Nevertheless, on that Sabbath the body of Jesus laid dead in the tomb, in the belly of Sheol (the place of the dead) as if in the depths of the sea (which also represented death to the non-seafaring Jews) just as Jonah observed from the belly of the fish (Jonah 2:2-5).  Death had swallowed Jesus and would not let go, just as the fish had swallowed Jonah (Jonah 2:6a).  Jesus was really, truly dead. 

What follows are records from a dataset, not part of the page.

-- ==== Sys2Proof/Certificates/Slice0/Obligations.lean ====
section
/-! DEFINITION. The statements about the block, for the provers. Each docstring names the rule of spec/ it formalises. -/

open Sys2Proof Sys2Proof.Machine

/-! ## Encoding -/

/-- Decoding the encoding of a well-formed command gives it back, with every operand at every value its field admits
(30_encoding.md R73 to R81, R89). -/
def Obligations.DecodeOfEncodeIsIdentity : Prop :=
  ∀ i : Instr, i.WellFormed → decode (encode i) = .ok i

/-- A word that decodes is the encoding of the command it decodes to, and that command is well-formed: no bit of a legal
word is dropped (R73 to R81, R88). -/
def Obligations.EncodeOfDecodeIsIdentity : Prop :=
  ∀ (w : Word) (i : Instr), decode w = .ok i → i.WellFormed ∧ encode i = w

/-- A word decodes to a command exactly when it matches that command's row of the opcode table, and no other row; a word
that does not decode matches none (R80). -/
def Obligations.DecodeFollowsTheOpcodeTable : Prop :=
  ∀ w : Word,
    (∀ i, decode w = .ok i → ∀ k row, opcodeTable[k]? = some row → (matchesRow w row = true ↔ k = tableRow i)) ∧
      (∀ e, decode w = .error e → ∀ row ∈ opcodeTable, matchesRow w row = false)

/-- R82 whole: which words are illegal and which malformed, that the all-zero word is illegal, and that either is rejected
at once with its error, taking no DIN byte and writing nothing to A. -/
def Obligations.IllegalAndMalformedWordsAreRejected : Prop :=
  (∀ w : Word, decode w = .error .illegalOpcode ↔ field w 0 4 ∈ [0x0, 0xC, 0xD, 0xE, 0xF]) ∧
    (∀ w : Word, decode w = .error .reservedBits ↔
      field w 0 4 ∉ [0x0, 0xC, 0xD, 0xE, 0xF] ∧ w &&& reservedMask (field w 0 4) ≠ 0) ∧
    decode 0 = .error .illegalOpcode ∧
    ∀ (w : Word) (e : DecodeError) (s : State) (ws : List Word), decode w = .error e → s.halted = false →
      s.phase = .idle → s.cmdIn = w :: ws →
      ∃ t, step s = .next t ∧ t.err = true ∧ t.errCode = decodeErrorCode e ∧ t.errCmd = w ∧ t.phase = .halt ∧
        t.dinIn = s.dinIn ∧ t.doutOut = s.doutOut ∧ t.lanes = s.lanes ∧ t.init = s.init

/-- Words written out from the formats R74 to R79 decode to the commands they stand for (a sanity check). -/
def Obligations.FormatWordsDecode : Prop :=
  decode 0b0000000000000000000000000000_0010 = .ok .sinit ∧
    decode 0b0000000000000000_0101_011_00011_0011 = .ok (.xorb 3 3 5) ∧
    decode 0b00000000000000000_11000111111_0101 = .ok (.cbit 1599) ∧
    decode 0b000000000000000000_00001_00010_1001 = .ok (.xpe 2 1)

/-- The expansions of the three pseudo-instructions, and the word of NOP (R90). -/
def Obligations.PseudoInstructionsExpand : Prop :=
  expand .nop = .cinit ∧ encode (expand .nop) = 0x00000001 ∧
    ∀ n : Nat, expand (.permext n) = .xpe 0 n ∧ expand (.xorperm n) = .xpe n 0

/-! ## The check, the error entry and the step -/

/-- R212: the check made on a word through its decoding is the one R212 writes out on the word's bits; and CINIT, SINIT,
RDRC and RDRHO never raise NOT_INIT. -/
def Obligations.CheckIsTheWrittenCheck : Prop :=
  (∀ (w : Word) (init : Bool), checkWord w init = checkBits w init) ∧
    ∀ (init : Bool) (n : Nat), check .cinit init ≠ .notInit ∧ check .sinit init ≠ .notInit ∧
      check (.rdrc n) init ≠ .notInit ∧ check (.rdrho n) init ≠ .notInit

/-- R213: the error entry of a rejected word writes ERR, ERR_CODE, ERR_CMD and the phase, and nothing else; it takes no DIN
byte, and the ports go quiet. (`cmdIn` is the host's queue, which the accepted word leaves.) -/
def Obligations.ErrorEntryOfARejectedWord : Prop :=
  ∀ (s : State) (w : Word) (ws : List Word), s.halted = false → s.phase = .idle → s.cmdIn = w :: ws →
    checkWord w s.init ≠ .none →
    ∃ t, step s = .next t ∧
      t = { s with
        cmdIn := ws, err := true, errCode := checkWord w s.init, errCmd := w, phase := .halt, busy := false } ∧
      (t.ports false).cmdReady = false ∧ (t.ports false).dinReady = false ∧ (t.ports false).dout = none
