-- ==== Sys2Proof/Laws/PerInstr.lean ====
section
/-! SUPPORT. Statements for all instructions, one lemma for each constructor. -/

namespace Sys2Proof.Laws.EncodedRow

/-- The word of a well-formed command matches the command's own row of the opcode table (30_encoding.md R80). -/
def Statement (i : Instr) : Prop :=
  i.WellFormed → ((opcodeTable[tableRow i]?).map fun row => matchesRow (encode i) row) = some true

/-- An operand placed in its field has no bit outside it. -/
theorem place_mask {n lsb width : Nat} (h : n < 2 ^ width) (m : Word)
    (hm : ∀ j < 32, m.getLsbD j = true → j < lsb ∨ lsb + width ≤ j) : place n lsb &&& m = 0 := by
  refine BitVec.eq_of_getLsbD_eq fun j hj => ?_
  change _ = (0#32).getLsbD j
  rw [BitVec.getLsbD_and, getLsbD_place, BitVec.getLsbD_zero]
  cases hb : m.getLsbD j
  · simp
  · rcases hm j hj hb with h' | h'
    · simp [h']
    · have : n.testBit (j - lsb) = false :=
        Nat.testBit_lt_two_pow (Nat.lt_of_lt_of_le h (Nat.pow_le_pow_right (by decide) (by omega)))
      simp [this]

/-- An operand whose field the mask leaves out does not show through the mask. -/
theorem or_place_mask {c m : Word} {n lsb width : Nat} (h : n < 2 ^ width)
    (hm : ∀ j < 32, m.getLsbD j = true → j < lsb ∨ lsb + width ≤ j) : (c ||| place n lsb) &&& m = c &&& m := by
  rw [show (c ||| place n lsb) &&& m = (c &&& m) ||| (place n lsb &&& m) from
    BitVec.eq_of_getLsbD_eq fun j _ => by simp [Bool.and_or_distrib_right], place_mask h m hm]
  simp

theorem cinit : Statement .cinit := fun _ => by decide
theorem sinit : Statement .sinit := fun _ => by decide
theorem perm : Statement .perm := fun _ => by decide

theorem xorb (lane off len : Nat) : Statement (.xorb lane off len) := fun h => by
  simp only [Instr.WellFormed, Instr.wellFormed, Bool.and_eq_true, decide_eq_true_eq] at h
  simp only [tableRow, opcodeTable, List.getElem?_cons_succ, List.getElem?_cons_zero, Option.map_some, matchesRow, encode,
    or_place_mask (m := 0xFFFF000F) (lsb := 12) (width := 4) h.2 (by decide),
    or_place_mask (m := 0xFFFF000F) (lsb := 9) (width := 3) h.1.2 (by decide),
    or_place_mask (m := 0xFFFF000F) (lsb := 4) (width := 5) h.1.1 (by decide)]
  decide

theorem extb (lane off len : Nat) : Statement (.extb lane off len) := fun h => by
  simp only [Instr.WellFormed, Instr.wellFormed, Bool.and_eq_true, decide_eq_true_eq] at h
  simp only [tableRow, opcodeTable, List.getElem?_cons_succ, List.getElem?_cons_zero, Option.map_some, matchesRow, encode,
    or_place_mask (m := 0xFFFF000F) (lsb := 12) (width := 4) h.2 (by decide),
    or_place_mask (m := 0xFFFF000F) (lsb := 9) (width := 3) h.1.2 (by decide),
    or_place_mask (m := 0xFFFF000F) (lsb := 4) (width := 5) h.1.1 (by decide)]
  decide

theorem xorl (n : Nat) : Statement (.xorl n) := fun h => by
  simp only [Instr.WellFormed, Instr.wellFormed, decide_eq_true_eq] at h
  simp only [tableRow, opcodeTable, List.getElem?_cons_succ, List.getElem?_cons_zero, Option.map_some, matchesRow, encode,
    or_place_mask (m := 0xFFFFFE0F) (lsb := 4) (width := 5) h (by decide)]
  decide

theorem cbit (p : Nat) : Statement (.cbit p) := fun h => by
  simp only [Instr.WellFormed, Instr.wellFormed, decide_eq_true_eq] at h
  simp only [tableRow, opcodeTable, List.getElem?_cons_succ, List.getElem?_cons_zero, Option.map_some, matchesRow, encode,
    or_place_mask (m := 0xFFFF800F) (lsb := 4) (width := 11) h (by decide)]
  decide

theorem extl (n : Nat) : Statement (.extl n) := fun h => by
  simp only [Instr.WellFormed, Instr.wellFormed, decide_eq_true_eq] at h
  simp only [tableRow, opcodeTable, List.getElem?_cons_succ, List.getElem?_cons_zero, Option.map_some, matchesRow, encode,
    or_place_mask (m := 0xFFFFFE0F) (lsb := 4) (width := 5) h (by decide)]
  decide

theorem xpe (n m : Nat) : Statement (.xpe n m) := fun h => by
  simp only [Instr.WellFormed, Instr.wellFormed, Bool.and_eq_true, decide_eq_true_eq] at h
  simp only [tableRow, opcodeTable, List.getElem?_cons_succ, List.getElem?_cons_zero, Option.map_some, matchesRow, encode,
    or_place_mask (m := 0xFFFFC00F) (lsb := 9) (width := 5) h.2 (by decide), or_place_mask (m := 0xFFFFC00F) (lsb := 4) (width := 5) h.1 (by decide)]
  decide

theorem rdrc (r : Nat) : Statement (.rdrc r) := fun h => by
  simp only [Instr.WellFormed, Instr.wellFormed, decide_eq_true_eq] at h
  simp only [tableRow, opcodeTable, List.getElem?_cons_succ, List.getElem?_cons_zero, Option.map_some, matchesRow, encode,
    or_place_mask (m := 0xFFFFFE0F) (lsb := 4) (width := 5) h (by decide)]
  decide

theorem rdrho (i : Nat) : Statement (.rdrho i) := fun h => by
  simp only [Instr.WellFormed, Instr.wellFormed, decide_eq_true_eq] at h
  simp only [tableRow, opcodeTable, List.getElem?_cons_succ, List.getElem?_cons_zero, Option.map_some, matchesRow, encode,
    or_place_mask (m := 0xFFFFFE0F) (lsb := 4) (width := 5) h (by decide)]
  decide

end Sys2Proof.Laws.EncodedRow
end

I wonder if His body experienced decay.  While we think of decay as simply a natural process, it is mostly the work of living organisms.  Every organism that causes decay—and every inorganic substance too for that matter—was created by God and is thus subordinate to God.  Therefore, those organisms would have had to attack their Maker.  They had been allowed under God’s sovereign hand to attack Him as they would any other person during His life so that He could experience life in this fallen world in the same way that we do.  However, His perfect life and atoning death were done at this point, so it is quite possible that these organisms therefore did not attack the dead body of Jesus, therefore meaning His body did not experience any physical decay.  I like to envision them standing by reverently in worship of their Creator.  However, since Jesus was to be the firstfruits of the dead, it is also possible that God did allow His body to decay somewhat normally as a pattern for how our bodies decay but will one day be restored by God.  Either way, any decay would have had to have been minimal, since God would not only not abandon Jesus to Sheol but would also not allow Him to see corruption (Psalm 16:10).  Explaining this at Antioch of Pisidia, Paul says “For David, after he had served the purpose of God in his own generation, fell asleep and was laid with his fathers and saw corruption, but he whom God raised up did not see corruption” (Acts 13:36-37).  It can be debated whether or not this means that the body of Jesus did not undergo any decay, but one thing cannot be debated: Jesus could not stay dead.  

Jesus Couldn’t Stay Dead

God is sovereign over death just as He was sovereign over the fish and would therefore cause the tomb to expel Jesus as He caused the fish to expel Jonah—after three days.  God would raise Jesus up from death literally just as He had brought Jonah up from death figuratively (Jonah 2:6b).  Jesus pointed out this connection, likening Jonah’s three-day stay in the fish to His upcoming three-day stay in the tomb (Matthew 12:39-40, 16:4, Luke 11:29).  Thus Jesus became the greater Jonah (Matthew 12:41, Luke 11:30-32).  Death still reigned as the sun set on that Sabbath, but no one could have known just how tenuous the grip of death has become.  So that night the body of Jesus waited for what would be the dawn not only of a new day but of an entirely new Creation.  Oblivious to this, His disciples waited too, not knowing that a new era was about to dawn.   So on this Saturday, after remembering all that Jesus accomplished through His life and death, we wait to celebrate all that was accomplished with His resurrection.  As we wait for tomorrow, we also wait along with the entire Creation for the final destruction of death and the freedom from decay and corruption that will come with the resurrection of our bodies (Romans 8:19-25).